-- DATA EXCERPTS follows --
-- ==== Sys2Proof/Laws/State.lean ====
section
/-! SUPPORT. What each update of the package changes and what it leaves: one lemma per update and reading, so that no proof
unfolds a record update. -/

namespace Sys2Proof.Machine


/-! ## Thr -/

@[simp] theorem Pkg.modThr_eq (p : Pkg) (k : Nat) (f : Thr → Thr) : p.modThr k f = p.setThr k (f (p.thr k)) := rfl
@[simp] theorem Pkg.thr_setThr (p : Pkg) (k j : Nat) (v : Thr) : (p.setThr k v).thr j = if j = k then v else p.thr j := by
  simp [Pkg.thr, Pkg.setThr, tabGet_tabSet]
@[simp] theorem Pkg.core_setThr (p : Pkg) (k j : Nat) (v : Thr) : (p.setThr k v).core j = p.core j := rfl
@[simp] theorem Pkg.slot_setThr (p : Pkg) (k j : Nat) (v : Thr) : (p.setThr k v).slot j = p.slot j := rfl
@[simp] theorem Pkg.sync_setThr (p : Pkg) (k j : Nat) (v : Thr) : (p.setThr k v).sync j = p.sync j := rfl
@[simp] theorem Pkg.sumpEng_setThr (p : Pkg) (k j : Nat) (v : Thr) : (p.setThr k v).sumpEng j = p.sumpEng j := rfl
@[simp] theorem Pkg.port_setThr (p : Pkg) (k j : Nat) (v : Thr) : (p.setThr k v).port j = p.port j := rfl
@[simp] theorem Pkg.die_setThr (p : Pkg) (k j : Nat) (v : Thr) : (p.setThr k v).die j = p.die j := rfl
@[simp] theorem Pkg.stack_setThr (p : Pkg) (k j : Nat) (v : Thr) : (p.setThr k v).stack j = p.stack j := rfl
@[simp] theorem Pkg.memDie_setThr (p : Pkg) (k j : Nat) (v : Thr) : (p.setThr k v).memDie j = p.memDie j := rfl
@[simp] theorem Pkg.ctx_setThr (p : Pkg) (k j : Nat) (v : Thr) : (p.setThr k v).ctx j = p.ctx j := rfl
@[simp] theorem Pkg.session_setThr (p : Pkg) (k j : Nat) (v : Thr) : (p.setThr k v).session j = p.session j := rfl
@[simp] theorem Pkg.dlWin_setThr (p : Pkg) (k j : Nat) (v : Thr) : (p.setThr k v).dlWin j = p.dlWin j := rfl
@[simp] theorem Pkg.now_setThr (p : Pkg) (k : Nat) (v : Thr) : (p.setThr k v).now = p.now := rfl
@[simp] theorem Pkg.free_setThr (p : Pkg) (k : Nat) (v : Thr) : (p.setThr k v).free = p.free := rfl
@[simp] theorem Pkg.mem_setThr (p : Pkg) (k : Nat) (v : Thr) : (p.setThr k v).mem = p.mem := rfl
@[simp] theorem Pkg.poison_setThr (p : Pkg) (k : Nat) (v : Thr) : (p.setThr k v).poison = p.poison := rfl
@[simp] theorem Pkg.tagBad_setThr (p : Pkg) (k : Nat) (v : Thr) : (p.setThr k v).tagBad = p.tagBad := rfl
@[simp] theorem Pkg.dirtyPg_setThr (p : Pkg) (k : Nat) (v : Thr) : (p.setThr k v).dirtyPg = p.dirtyPg := rfl
@[simp] theorem Pkg.flags_setThr (p : Pkg) (k : Nat) (v : Thr) : (p.setThr k v).flags = p.flags := rfl
@[simp] theorem Pkg.ctrs_setThr (p : Pkg) (k : Nat) (v : Thr) : (p.setThr k v).ctrs = p.ctrs := rfl
@[simp] theorem Pkg.pkgState_setThr (p : Pkg) (k : Nat) (v : Thr) : (p.setThr k v).pkgState = p.pkgState := rfl
@[simp] theorem Pkg.pkgEntered_setThr (p : Pkg) (k : Nat) (v : Thr) : (p.setThr k v).pkgEntered = p.pkgEntered := rfl
@[simp] theorem Pkg.authNs_setThr (p : Pkg) (k : Nat) (v : Thr) : (p.setThr k v).authNs = p.authNs := rfl
@[simp] theorem Pkg.dlRecs_setThr (p : Pkg) (k : Nat) (v : Thr) : (p.setThr k v).dlRecs = p.dlRecs := rfl
@[simp] theorem Pkg.waiters_setThr (p : Pkg) (k : Nat) (v : Thr) : (p.setThr k v).waiters = p.waiters := rfl
@[simp] theorem Pkg.fabAddr_setThr (p : Pkg) (k : Nat) (v : Thr) : (p.setThr k v).fabAddr = p.fabAddr := rfl
@[simp] theorem Pkg.epoch_setThr (p : Pkg) (k : Nat) (v : Thr) : (p.setThr k v).epoch = p.epoch := rfl
@[simp] theorem Pkg.planHash_setThr (p : Pkg) (k : Nat) (v : Thr) : (p.setThr k v).planHash = p.planHash := rfl
@[simp] theorem Pkg.topoSet_setThr (p : Pkg) (k : Nat) (v : Thr) : (p.setThr k v).topoSet = p.topoSet := rfl
@[simp] theorem Pkg.degraded_setThr (p : Pkg) (k : Nat) (v : Thr) : (p.setThr k v).degraded = p.degraded := rfl
@[simp] theorem Pkg.respLimit_setThr (p : Pkg) (k : Nat) (v : Thr) : (p.setThr k v).respLimit = p.respLimit := rfl
@[simp] theorem Pkg.routes_setThr (p : Pkg) (k : Nat) (v : Thr) : (p.setThr k v).routes = p.routes := rfl
@[simp] theorem Pkg.inbox_setThr (p : Pkg) (k : Nat) (v : Thr) : (p.setThr k v).inbox = p.inbox := rfl
@[simp] theorem Pkg.transitQ_setThr (p : Pkg) (k : Nat) (v : Thr) : (p.setThr k v).transitQ = p.transitQ := rfl
@[simp] theorem Pkg.reqs_setThr (p : Pkg) (k : Nat) (v : Thr) : (p.setThr k v).reqs = p.reqs := rfl
@[simp] theorem Pkg.nextTag_setThr (p : Pkg) (k : Nat) (v : Thr) : (p.setThr k v).nextTag = p.nextTag := rfl
@[simp] theorem Pkg.regions_setThr (p : Pkg) (k : Nat) (v : Thr) : (p.setThr k v).regions = p.regions := rfl
@[simp] theorem Pkg.seam_setThr (p : Pkg) (k : Nat) (v : Thr) : (p.setThr k v).seam = p.seam := rfl
@[simp] theorem Pkg.seamTab_setThr (p : Pkg) (k : Nat) (v : Thr) : (p.setThr k v).seamTab = p.seamTab := rfl
@[simp] theorem Pkg.admittedBy_setThr (p : Pkg) (k : Nat) (v : Thr) : (p.setThr k v).admittedBy = p.admittedBy := rfl
@[simp] theorem Pkg.dramLost_setThr (p : Pkg) (k : Nat) (v : Thr) : (p.setThr k v).dramLost = p.dramLost := rfl
@[simp] theorem Pkg.swapHold_setThr (p : Pkg) (k : Nat) (v : Thr) : (p.setThr k v).swapHold = p.swapHold := rfl
@[simp] theorem Pkg.secure_setThr (p : Pkg) (k : Nat) (v : Thr) : (p.setThr k v).secure = p.secure := rfl
@[simp] theorem Pkg.undecided_setThr (p : Pkg) (k : Nat) (v : Thr) : (p.setThr k v).undecided = p.undecided := rfl
@[simp] theorem Pkg.events_setThr (p : Pkg) (k : Nat) (v : Thr) : (p.setThr k v).events = p.events := rfl
@[simp] theorem Pkg.eventIdx_setThr (p : Pkg) (k : Nat) (v : Thr) : (p.setThr k v).eventIdx = p.eventIdx := rfl
@[simp] theorem Pkg.eventLost_setThr (p : Pkg) (k : Nat) (v : Thr) : (p.setThr k v).eventLost = p.eventLost := rfl
@[simp] theorem Pkg.holdover_setThr (p : Pkg) (k : Nat) (v : Thr) : (p.setThr k v).holdover = p.holdover := rfl
@[simp] theorem Pkg.refEthLost_setThr (p : Pkg) (k : Nat) (v : Thr) : (p.setThr k v).refEthLost = p.refEthLost := rfl
@[simp] theorem Pkg.clkStop_setThr (p : Pkg) (k : Nat) (v : Thr) : (p.setThr k v).clkStop = p.clkStop := rfl
@[simp] theorem Pkg.clkLost_setThr (p : Pkg) (k : Nat) (v : Thr) : (p.setThr k v).clkLost = p.clkLost := rfl
@[simp] theorem Pkg.aHStep_setThr (p : Pkg) (k : Nat) (v : Thr) : (p.setThr k v).aHStep = p.aHStep := rfl
@[simp] theorem Pkg.lnkLost_setThr (p : Pkg) (k : Nat) (v : Thr) : (p.setThr k v).lnkLost = p.lnkLost := rfl
@[simp] theorem Pkg.eth_setThr (p : Pkg) (k : Nat) (v : Thr) : (p.setThr k v).eth = p.eth := rfl
@[simp] theorem Pkg.pwr_setThr (p : Pkg) (k : Nat) (v : Thr) : (p.setThr k v).pwr = p.pwr := rfl
@[simp] theorem Pkg.ident_setThr (p : Pkg) (k : Nat) (v : Thr) : (p.setThr k v).ident = p.ident := rfl
@[simp] theorem Pkg.tap_setThr (p : Pkg) (k : Nat) (v : Thr) : (p.setThr k v).tap = p.tap := rfl
@[simp] theorem Pkg.out_setThr (p : Pkg) (k : Nat) (v : Thr) : (p.setThr k v).out = p.out := rfl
-- DATA EXCERPTS concluded --
### [EXERCISE DIRECTIONS]
The answer must hold exactly the lines of the entries above, from the first line through the line that contains "p.die j := rfl", and no others.

### [RESPONSE TO THIS TASK]
-- ==== Sys2Proof/Laws/State.lean ====
section
/-! SUPPORT. What each update of the package changes and what it leaves: one lemma per update and reading, so that no proof
unfolds a record update. -/

namespace Sys2Proof.Machine


/-! ## Thr -/

@[simp] theorem Pkg.modThr_eq (p : Pkg) (k : Nat) (f : Thr → Thr) : p.modThr k f = p.setThr k (f (p.thr k)) := rfl
@[simp] theorem Pkg.thr_setThr (p : Pkg) (k j : Nat) (v : Thr) : (p.setThr k v).thr j = if j = k then v else p.thr j := by
  simp [Pkg.thr, Pkg.setThr, tabGet_tabSet]
@[simp] theorem Pkg.core_setThr (p : Pkg) (k j : Nat) (v : Thr) : (p.setThr k v).core j = p.core j := rfl
@[simp] theorem Pkg.slot_setThr (p : Pkg) (k j : Nat) (v : Thr) : (p.setThr k v).slot j = p.slot j := rfl
@[simp] theorem Pkg.sync_setThr (p : Pkg) (k j : Nat) (v : Thr) : (p.setThr k v).sync j = p.sync j := rfl
@[simp] theorem Pkg.sumpEng_setThr (p : Pkg) (k j : Nat) (v : Thr) : (p.setThr k v).sumpEng j = p.sumpEng j := rfl
@[simp] theorem Pkg.port_setThr (p : Pkg) (k j : Nat) (v : Thr) : (p.setThr k v).port j = p.port j := rfl
@[simp] theorem Pkg.die_setThr (p : Pkg) (k j : Nat) (v : Thr) : (p.setThr k v).die j = p.die j := rfl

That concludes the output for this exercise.